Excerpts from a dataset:
-- ==== Sys2Proof/WellFormed.lean ====
section
/-! DEFINITION. Which command terms are well formed: the sizes of what the outside world brings, where its type does
not fix them. The meanings are total and take any term. -/

namespace Sys2Proof

/-- Bytes of a memory access. -/
def MemOp.len : MemOp → Nat
  | .read n => n.val
  | .write d => d.length

/-- An access moves 1 to 64 bytes. -/
def MemOp.ok (o : MemOp) : Bool := decide (1 ≤ o.len) && decide (o.len ≤ 64)

/-- Bytes of a frame by its length code (ISO 11898-1, R352). -/
def wireLen (fdf rtr : Bool) (dlc : Nat) : Nat :=
  if rtr then 0 else if dlc ≤ 8 then dlc else if !fdf then 8 else
  match dlc with
  | 9 => 12 | 10 => 16 | 11 => 20 | 12 => 24 | 13 => 32 | 14 => 48 | _ => 64

/-- A shaft bus frame: base identifiers have 11 bits, FD frames are no remote frames, the data fill the length. -/
def RxFrame.ok (f : RxFrame) : Bool :=
  (f.ide || decide (f.id.toNat < 2048)) && !(f.fdf && f.rtr) && decide (f.data.length = wireLen f.fdf f.rtr f.dlc.val)

/-- The error codes of an attempt are 1 to 6 (R361). -/
def TxEnd.coded : TxEnd → Bool
  | .ok | .lost => true
  | .err c _ => decide (1 ≤ c.toNat) && decide (c.toNat ≤ 6)

/-- A Sage sensor word has at most 48 data bits and 16 CRC bits (R128). -/
def sgOk : Option SgWord → Bool
  | none => true
  | some w => decide (w.data < 2 ^ 48) && decide (w.crc < 2 ^ 16)

/-- An Ethernet frame holds both addresses and a type. -/
def EthFrame.ok (f : EthFrame) : Bool := decide (14 ≤ f.data.length)

/-- Whether a command term is well formed. -/
def wellFormed : Instr → Bool
  | .registerWrite _ _ _ => true
  | .unmappedAccess _ _ _ => true
  | .memoryAccess _ a op _ => op.ok && decide (a.toNat + op.len ≤ 0x280000000)
  | .ledgerRead _ _ => true
  | .lockKey _ _ _ _ => true
  | .irqForce _ _ _ _ => true
  | .groupPageWrite _ _ _ _ _ => true
  | .fwLastingClear _ _ _ => true
  | .armU _ _ => true
  | .armL _ _ => true
  | .armCheckDone => true
  | .disarmU _ _ => true
  | .disarmL _ _ => true
  | .ofsCommit _ _ => true
  | .tbStep => true
  | .slewDone => true
  | .reseededClear _ _ => true
  | .syncSend _ => true
  | .syncDeadline _ => true
  | .followUpSend _ => true
  | .pfiEnable _ _ _ => true
  | .quadCount _ _ _ => true
  | .posSet _ _ _ => true
  | .spdWindow _ => true
  | .serRequest _ => true
  | .serWord _ _ data _ _ crc _ => decide (data < 2 ^ 48) && decide (crc < 2 ^ 16)
  | .serStale _ => true
  | .indexEdge _ _ => true
  | .probeEdge _ _ _ => true
  | .cmpArm _ _ _ _ => true
  | .cmpDisarm _ _ _ _ => true
  | .pfiFaultClear _ _ _ => true
  | .pfiSnap _ _ => true
  | .poStep _ => true
  | .hoistPeriodBoundary _ => true
  | .levelled _ => true
  | .levelMiss _ => true
  | .mpgStop _ _ => true
  | .mpgStopRamp _ _ _ _ => true
  | .mpgRelevel _ _ => true
  | .haltClr _ _ _ => true
  | .mpgEnable _ _ _ => true
  | .downFrame _ => true
  | .upFrame _ bytes _ => decide (bytes.length = 32)
  | .periodMiss _ => true
  | .symbolLock _ => true
  | .symbolLockLoss _ => true
  | .helloTimeout _ => true
  | .lossClr _ _ _ => true
  | .dlkEnable _ _ _ => true
  | .sepDisagreeClear _ _ => true
  | .exeLoad _ _ _ _ _ _ _ => true
  | .exeGo _ _ _ => true
  | .exeHold _ _ => true
  | .exeResume _ _ => true
  | .exeCancel _ _ _ _ => true
  | .exeRelease _ _ => true
  | .dwellDone _ => true
  | .evtTimeout _ => true
  | .clgInsert _ _ _ _ _ _ _ _ => true
  | .clgAssign _ _ _ _ => true
  | .clgUnassign _ _ _ => true
  | .clgServe _ _ _ => true
  | .clgCancel _ _ _ => true
  | .clgSetApp _ _ _ _ _ => true
  | .viewStallApply => true
  | .clgEnable _ _ => true
  | .clgInitDone => true
  | .peakClr _ _ => true
  | .clgFaultClear _ _ => true
  | .dmcOpen _ _ _ => true
  | .dmcClose _ _ => true
  | .dmcStop _ _ => true
  | .dmcHome _ _ => true
  | .dmcCal _ _ => true
  | .dmcEnable _ _ _ => true
  | .doorMoveDone _ => true
  | .doorAtRest _ => true
  | .obstruction _ => true
  | .lostStep _ => true
  | .reverseStart _ => true
  | .overCurrent _ _ => true
  | .driverFault _ _ => true
  | .endSwitch _ _ _ us => decide (us < 2 ^ 32)
  | .homeTimeout _ => true
  | .calDone _ _ reach rise mv ma =>
    decide (reach < 2 ^ 32) && decide (rise < 2 ^ 32) && decide (mv < 2 ^ 32) && decide (ma < 2 ^ 32)
  | .oosClear _ _ _ => true
  | .slpCycle _ _ _ _ _ _ => true
  | .sageCycle _ _ _ wordU wordL _ => sgOk wordU && sgOk wordL
  | .sageWordTimeout _ => true
  | .lockstepError => true
  | .sageRecordMissing => true
  | .sagLatchClr _ _ => true
  | .sagSafeKey _ _ => true
  | .gateTimeout => true
  | .sagLoadData _ _ => true
  | .sagLoadAbort _ _ => true
  | .spbCommit _ _ => true
  | .spbCheckDone _ => true
  | .spbCopiesWritten _ _ => true
  | .sagSafeConfirm _ _ => true
  | .slpGetStatus _ _ => true
  | .slpRunTest _ _ => true
  | .slpReadSpb _ _ => true
  | .inputChange _ _ _ _ => true
  | .testPulse _ _ _ _ _ _ _ => true
  | .tpHeldReadback _ _ => true
  | .discFault _ _ => true
  | .sioInReset _ _ => true
  | .darkTest _ _ => true
  | .rbFault _ _ _ => true
  | .fbTimeout _ _ => true
  | .sioOutReset _ _ => true
  | .onReq _ _ _ => true
  | .dzRst _ _ => true
  | .vddioSLow => true
  | .vddioSRecover => true
  | .sbcEnable _ _ _ => true
  | .busIntegrated _ => true
  | .restrictedEnd _ => true
  | .sbcOos _ _ _ => true
  | .borReq _ _ _ => true
  | .busOffRecovered _ => true
  | .txReq _ _ _ _ _ => true
  | .txAbort _ _ _ _ => true
  | .txLaunchDue _ _ _ => true
  | .txAttemptEnd _ res _ _ => res.coded
  | .aloneRetry _ => true
  | .frameReceived _ f => f.ok
  | .sbcFaultClear _ _ _ => true
  | .ctxEnable _ _ _ => true
  | .ctxDisable _ _ _ => true
  | .inviteSlot => true
  | .inviteTimeout _ => true
  | .join _ _ _ _ _ _ _ _ => true
  | .welcome _ => true
  | .leave _ _ _ _ _ => true
  | .data _ _ _ _ _ msg _ => decide (msg.length ≤ 62)
  | .ack _ _ _ _ _ _ _ => true
  | .nak _ _ _ _ _ _ _ _ => true
  | .heartbeat _ _ _ _ _ _ _ _ => true
  | .gapTimeout _ => true
  | .ackDue _ => true
  | .retransmitDue _ => true
  | .heartbeatMiss _ => true
  | .bcastHeartbeat _ => true
  | .cveSend _ _ d _ => decide (d.length = 16)
  | .cveRelease _ _ _ _ => true
  | .cveNotice _ d _ => decide (d.length = 16)
  | .ctxBarClear _ _ _ => true
  | .nibSubmit _ _ _ => true
  | .nibForward _ => true
  | .lagTimeout _ => true
  | .nibHello _ _ _ => true
  | .nibWdgKick _ _ _ => true
  | .wdgTimeout _ => true
  | .bootTimeout _ => true
  | .autoRestart => true
  | .roleSwap _ _ => true
  | .admitPair _ _ => true
  | .admitted => true
  | .pairRestart _ _ _ => true
  | .quillBulkDone _ => true
  | .healthReport _ _ _ => true
  | .hrTimeout _ => true
  | .testSlot _ _ _ => true
  | .testReq _ _ => true
  | .bootDone _ _ _ _ _ _ => true
  | .ikwSwRecord _ _ => true
  | .recordDrain _ => true
  | .tokenRefill _ => true
  | .ikwEnable _ _ => true
  | .scanDone => true
  | .archiveCopy _ => true
  | .ikwRdIdx _ _ => true
  | .ikwCodeWrite _ _ _ => true
  | .ikwFaultClear _ _ => true
  | .ikwRead _ => true
  | .oppReq _ _ => true
  | .oppDone _ => true
  | .dvsAckTimeout => true
  | .dvsAckLost => true
  | .coreWfi _ _ => true
  | .sleepStandby _ _ _ => true
  | .sleepHibernate _ _ _ => true
  | .sleepCoresTimeout => true
  | .standbyEntry => true
  | .hibernateEntry => true
  | .wakeEvent _ _ => true
  | .wakeAttemptTimeout _ => true
  | .brownOut => true
  | .undervoltage => true
  | .clockFail _ => true
  | .xaonFail => true
  | .xaonRecover => true
  | .nresetAssert => true
  | .nresetRelease => true
  | .resetStuck => true
  | .powerOn _ _ _ _ => true
  | .powerLoss => true
  | .lifeCheckpoint => true
  | .pwrFail => true
  | .pwrFailClear => true
  | .domainEnable _ _ _ => true
  | .scrubRead _ => true
  | .ddrInit _ _ => true
  | .ddrReady _ => true
  | .ddrMr4Poll _ => true
  | .xspiErase _ _ => true
  | .xspiProgram _ _ => true
  | .xspiDone _ => true
  | .otpProgram _ _ => true
  | .otpDone _ => true
  | .arbAdvance _ _ => true
  | .memBootSel _ _ => true
  | .attReq _ _ => true
  | .attDone _ => true
  | .dbgChallenge _ => true
  | .dbgSubmit _ _ => true
  | .dbgResult _ _ => true
  | .dbgLockoutEnd => true
  | .jtagInstruction _ => true
  | .linkChange _ _ _ => true
  | .ethFrameReceived _ f => f.ok
  | .ethFrameSent _ _ => true
  | .ringTail _ _ _ _ => true
  | .bniEnable _ _ _ => true
  | .bniFaultClear _ _ _ => true
  | .doorProfileTick _ => true
  | .pwmPeriodBoundary _ _ _ moreA moreB => decide (moreA.length ≤ 100) && decide (moreB.length = moreA.length)
  | .busError _ _ _ _ => true
  | .protocolException _ => true
  | .laneSupplyLoss _ => true
  | .wakeComplete _ => true
  | .timeLoRead _ _ => true

end Sys2Proof
end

**Directions:** Only one stretch of the data above is needed. Restate it word for word, from the line containing "match dlc with" through the line containing "def wellFormed : Instr → Bool", both ends included.

**Output for this task:**
  match dlc with
  | 9 => 12 | 10 => 16 | 11 => 20 | 12 => 24 | 13 => 32 | 14 => 48 | _ => 64

/-- A shaft bus frame: base identifiers have 11 bits, FD frames are no remote frames, the data fill the length. -/
def RxFrame.ok (f : RxFrame) : Bool :=
  (f.ide || decide (f.id.toNat < 2048)) && !(f.fdf && f.rtr) && decide (f.data.length = wireLen f.fdf f.rtr f.dlc.val)

/-- The error codes of an attempt are 1 to 6 (R361). -/
def TxEnd.coded : TxEnd → Bool
  | .ok | .lost => true
  | .err c _ => decide (1 ≤ c.toNat) && decide (c.toNat ≤ 6)

/-- A Sage sensor word has at most 48 data bits and 16 CRC bits (R128). -/
def sgOk : Option SgWord → Bool
  | none => true
  | some w => decide (w.data < 2 ^ 48) && decide (w.crc < 2 ^ 16)

/-- An Ethernet frame holds both addresses and a type. -/
def EthFrame.ok (f : EthFrame) : Bool := decide (14 ≤ f.data.length)

/-- Whether a command term is well formed. -/
def wellFormed : Instr → Bool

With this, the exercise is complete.